[Data shown]
──────

/-- The Y slot (04 Table 9). -/
def decodeY (op : Nat) (g : Guard) (o : BitVec 19) (x : Option Word32) : Except Bad Instr :=
  assigned <| match op with
  | 0x01 => some <| both x ((parseSem g o).map .semset) (fun e => (parseSem64 g o e).map .semset64)
  | 0x02 => some <| engine x (parseSem g o) .semadd .semadd64
  | 0x03 => some <| both x ((parseSem g o).map .semwait) (fun e => (parseSem64 g o e).map .semwait64)
  | 0x04 => some <| only32 x ((parseFence g o).map .fence)
  | 0x05 => some <| engine x (parseN g o) .drain .drain64
  | 0x06 => some <| engine x (parseStep g o) .step .step64
  | 0x08 => some <| both x ((parseAtom g o).map .aadd) (fun e => (parseAtom64 g o e).map .aadd64)
  | 0x09 => some <| both x ((parseAtom g o).map .aand) (fun e => (parseAtom64 g o e).map .aand64)
  | 0x0A => some <| both x ((parseAtom g o).map .aor) (fun e => (parseAtom64 g o e).map .aor64)
  | 0x0B => some <| both x ((parseAtom g o).map .axor) (fun e => (parseAtom64 g o e).map .axor64)
  | 0x0C => some <| both x ((parseAtom g o).map .amin) (fun e => (parseAtom64 g o e).map .amin64)
  | 0x0D => some <| both x ((parseAtom g o).map .amax) (fun e => (parseAtom64 g o e).map .amax64)
  | 0x0E => some <| both x ((parseAtom g o).map .aswp) (fun e => (parseAtom64 g o e).map .aswp64)
  | 0x0F => some <| only64 x (fun e => (parseAtom64 g o e).map .acas)
  | 0x10 => some <| engine x (parseCh g o) .chsend .chsend64
  | 0x11 => some <| engine x (parseCh g o) .chrecv .chrecv64
  | 0x12 => some <| engine x (parseCh g o) .chstart .chstart64
  | 0x13 => some <| engine x (parseCh g o) .chabort .chabort64
  | 0x14 => some <| only32 x ((parseTstart g o).map .tstart)
  | 0x15 => some <| only32 x ((parseRdtime g o).map .rdtime)
  | _ => none

/-- The guard fields of a slot word (03 R51). -/
def guardOf (w : Word32) : Guard := ⟨bitOf (w.extractLsb' 25 1), bitOf (w.extractLsb' 24 1), w.extractLsb' 19 5⟩

/-- The opcode of a slot word. -/
def opOf (w : Word32) : BitVec 6 := w.extractLsb' 26 6

/-- A slot word by the map of its slot, before the checks of Instr.wf. -/
def decodeFields (sl : Slot) (w : Word32) (x : Option Word32) : Except Bad Instr :=
  let op := (opOf w).toNat
  let g := guardOf w
  let o := w.extractLsb' 0 19
  match sl with
  | .c => decodeC op g o x
  | .i0 => decodeI .i0 op g o x
  | .i1 => decodeI .i1 op g o x
  | .f => decodeF op g o x
  | .m => decodeM op g o x
  | .q => decodeQ op g o x
  | .y => decodeY op g o x

/-- The instruction in a slot: its slot word, and its extension word where WX is set (04 R77 to R85). -/
def decodeSlot (sl : Slot) (w : Word32) (x : Option Word32) : Except Bad Instr :=
  match decodeFields sl w x with
  | .error e => .error e
  | .ok i => if i.wf then .ok i else .error .field

/-- The slots in the order of PM, WX and the words of a bundle (03 R48). -/
def Slot.all : List Slot := [.c, .i0, .i1, .f, .m, .q, .y]

/-- The index of a slot: 0 for C to 6 for Y. -/
def Slot.index : Slot → Nat
  | .c => 0 | .i0 => 1 | .i1 => 2 | .f => 3 | .m => 4 | .q => 5 | .y => 6

/-- The slot of an I-slot operation. -/
def ISlot.slot : ISlot → Slot
  | .i0 => .i0 | .i1 => .i1
/-- The slot of a predicate operation. -/
def PSlot.slot : PSlot → Slot
  | .i0 => .i0 | .i1 => .i1 | .f => .f

/-- A bundle header (03 R48 Table 1). -/
structure Header where
  pm : BitVec 7
  wx : BitVec 7
  er : BitVec 8
deriving DecidableEq, Repr

/-- The header word, none where it makes the bundle an ILLEGAL_BUNDLE (03 R49). -/
def decodeHeader (w : Word32) : Option Header :=
  if w.extractLsb' 22 2 == 0 && w.extractLsb' 24 4 == 5 && w.extractLsb' 28 4 == 0 && w.extractLsb' 7 7 &&& ~~~(w.extractLsb' 0 7) == 0 then
    some ⟨w.extractLsb' 0 7, w.extractLsb' 7 7, w.extractLsb' 14 8⟩
  else none

/-- The header word of a header. -/
def headerBits (h : Header) : Word32 := 0#4 ++ 5#4 ++ 0#2 ++ h.er ++ h.wx ++ h.pm

/-- The number of words of a bundle that follow its header (03 R49). -/
def Header.words (h : Header) : Nat :=
  (Slot.all.map fun s => (if h.pm.getLsbD s.index then 1 else 0) + (if h.wx.getLsbD s.index then 1 else 0)).sum

/-- The length of a bundle in bytes: 4 to 60 (03 R49). -/
def Header.len (h : Header) : Nat := 4 + 4 * h.words

/-- One operation of a bundle: its slot, its slot word and its extension word. -/
structure SlotWord where
  slot : Slot
  w : Word32
  x : Option Word32
deriving DecidableEq, Repr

──────

[What you have to do] Starting at the line that contains "def Header.words (h", write out every line through the end of the entries, exactly and with nothing added.

[Answer for the task]
def Header.words (h : Header) : Nat :=
  (Slot.all.map fun s => (if h.pm.getLsbD s.index then 1 else 0) + (if h.wx.getLsbD s.index then 1 else 0)).sum

/-- The length of a bundle in bytes: 4 to 60 (03 R49). -/
def Header.len (h : Header) : Nat := 4 + 4 * h.words

/-- One operation of a bundle: its slot, its slot word and its extension word. -/
structure SlotWord where
  slot : Slot
  w : Word32
  x : Option Word32
deriving DecidableEq, Repr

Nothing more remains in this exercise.